In the US, there’s a marijuana arrest every 42 seconds,  totaling 750,000 in 2011, 87 percent of which were for simple possession. 

But O’Reilly’s mess of a theory hit a snag during a segment featuring–in addition to cranky Fox News psychiatrist Keith Ablow–Columbia University neuroscientist Carl Hart, who told the host that his key premise, that marijuana use was trending upward among the young, just wasn’t true:

O’REILLY: And the prevalence of this is overwhelming now, so you’re going to have a lot of casualties on the battlefield.

HART: That’s not true. Let’s talk about the statistic, let’s talk about the data. In 1978, the recent number of marijuana smokers in the 12th grade, it was 37 percent of the 12th graders said that they smoked marijuana recently. Today that number is down to 22 percent.

O’REILLY: Not the number I just gave.

HART: Well, your number is wrong. Your number is wrong.

O’REILLY: Take it up with the National Institutes of Health. All right? They’re the one that–

HART: No, look, I am a council member on the National Institute of Health. Your number is wrong. I’m telling you, it’s 22 percent of seniors who smoke marijuana in the past month. That’s a fact.

O’REILLY: Well, I doubt it’s a fact, because we don’t get this wrong, these researchers.

HART: That’s wrong.

O’REILLY: All right, we’ll call them again and tomorrow I will say yes or no. Go ahead, Dr. Ablow.

If O’Reilly had any hope Fox News’ Ablow would save his argument, that quickly went up in smoke when the bizarre psychiatrist’s remarks made O’Reilly’s look cogent:

Yes, look, the doctor has it wrong. The bottom line is this is not 1978; 1978 people weren’t carrying cell phones. They weren’t using Facebook. They weren’t depositing themselves on YouTube and being surprised by being arrested after beating somebody up on YouTube. They’re like: “Wait, this is the real world, I can get arrested for this? I thought it was all fun and games.” We are weakening our young people because we are suggesting to them that it’s OK to be high all the time.
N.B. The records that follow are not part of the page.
def PMC_CMD : Nat := 0xC00000
def PMC_CMD_Thaw : Fld := ⟨PMC_CMD, 2, 1⟩
def PMC_CMD_Freeze : Fld := ⟨PMC_CMD, 1, 1⟩
def PMC_CMD_Snap : Fld := ⟨PMC_CMD, 0, 1⟩
def PMC_STATUS : Nat := 0xC00004
def PMC_STATUS_PipStopped : Fld := ⟨PMC_STATUS, 2, 1⟩
def PMC_STATUS_PipFull : Fld := ⟨PMC_STATUS, 1, 1⟩
def PMC_STATUS_Held : Fld := ⟨PMC_STATUS, 0, 1⟩
def PMC_PERMIT : Nat := 0xC00008
def PMC_PERMIT_PodShadow : Fld := ⟨PMC_PERMIT, 3, 1⟩
def PMC_PERMIT_ShadowOnly : Fld := ⟨PMC_PERMIT, 2, 1⟩
def PMC_PERMIT_FabricRead : Fld := ⟨PMC_PERMIT, 1, 1⟩
def PMC_PERMIT_PodRead : Fld := ⟨PMC_PERMIT, 0, 1⟩
def PMC_PIPCFG : Nat := 0xC0000C
def PMC_PIPCFG_Mode : Fld := ⟨PMC_PIPCFG, 28, 2⟩
def PMC_PIPCFG_StopFull : Fld := ⟨PMC_PIPCFG, 24, 1⟩
def PMC_PIPCFG_Period : Fld := ⟨PMC_PIPCFG, 0, 16⟩
def PMC_PIPTRIG : Nat := 0xC00010
def PMC_PIPTRIG_Threshold : Fld := ⟨PMC_PIPTRIG, 16, 11⟩
def PMC_PIPTRIG_Event : Fld := ⟨PMC_PIPTRIG, 0, 9⟩
def PMC_PIPCOUNT : Nat := 0xC00028
def PMC_PIPCOUNT_NextSlot : Fld := ⟨PMC_PIPCOUNT, 16, 10⟩
def PMC_PIPCOUNT_Unread : Fld := ⟨PMC_PIPCOUNT, 0, 11⟩
def PMC_PIPMASK_LO : Nat := 0xC00014
def PMC_PIPMASK_LO_Pods : Fld := ⟨PMC_PIPMASK_LO, 0, 32⟩
def PMC_PIPMASK_HI : Nat := 0xC00018
def PMC_PIPMASK_HI_Pods : Fld := ⟨PMC_PIPMASK_HI, 0, 32⟩
def PMC_SNAPTIME_FR : Nat := 0xC0001C
def PMC_SNAPTIME_FR_Frac : Fld := ⟨PMC_SNAPTIME_FR, 0, 32⟩
def PMC_SNAPTIME_SL : Nat := 0xC00020
def PMC_SNAPTIME_SL_SecLow : Fld := ⟨PMC_SNAPTIME_SL, 0, 32⟩
def PMC_SNAPTIME_SH : Nat := 0xC00024
def PMC_SNAPTIME_SH_SecHigh : Fld := ⟨PMC_SNAPTIME_SH, 0, 16⟩
def PMC_PIP0 : Nat := 0xC00030
def PMC_PIP0_Word : Fld := ⟨PMC_PIP0, 0, 32⟩
def PMC_PIPW (w : Nat) : Nat := 0xC00034 + 4 * w
def PMC_PIPW_Word (w : Nat) : Fld := ⟨PMC_PIPW w, 0, 32⟩
def PMC_PIPMERGE : Nat := 0xC00100
def PMC_PIPMERGE_Count : Fld := ⟨PMC_PIPMERGE, 0, 32⟩
def PMC_LIVE_LO (n : Nat) : Nat := 0xC01000 + 8 * n
def PMC_LIVE_LO_CountLow (n : Nat) : Fld := ⟨PMC_LIVE_LO n, 0, 32⟩
def PMC_LIVE_HI (n : Nat) : Nat := 0xC01004 + 8 * n
def PMC_LIVE_HI_CountHigh (n : Nat) : Fld := ⟨PMC_LIVE_HI n, 0, 16⟩
def PMC_SHADOW_LO (n : Nat) : Nat := 0xC02000 + 8 * n
def PMC_SHADOW_LO_CountLow (n : Nat) : Fld := ⟨PMC_SHADOW_LO n, 0, 32⟩
def PMC_SHADOW_HI (n : Nat) : Nat := 0xC02004 + 8 * n
def PMC_SHADOW_HI_CountHigh (n : Nat) : Fld := ⟨PMC_SHADOW_HI n, 0, 16⟩
def PMC_PIPRING (r w : Nat) : Nat := 0xC04000 + 16 * r + 4 * w
def PMC_PIPRING_Word (r w : Nat) : Fld := ⟨PMC_PIPRING r w, 0, 32⟩
/-! ## Ctx registers -/

def PATHSTORE (w : Nat) : Nat := 0x980000 + 4 * w
def PATHSTORE_PathOdd (w : Nat) : Fld := ⟨PATHSTORE w, 16, 12⟩
def PATHSTORE_PathEven (w : Nat) : Fld := ⟨PATHSTORE w, 0, 12⟩

end Sys2Proof.Machine
end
That was perhaps too kooky even for O’Reilly, who backed away from Ablow: “I don’t know if we’re suggesting that. I don’t know if we’re suggesting that.” 

Monthly marijuana use vs. cigarettes

In case there were any doubt, Carl Hart’s numbers were right. And O’Reilly did not keep his promise to check and tell us “yes or no” the next night (1/7/14), though he did rail against marijuana some more. 

Still, seeing reality intervene on the O’Reilly Factor, even for just a brief moment, was satisfying. Of course, it likely resulted in an urgent meeting of O’Reilly’s producers to make sure that it never happens again.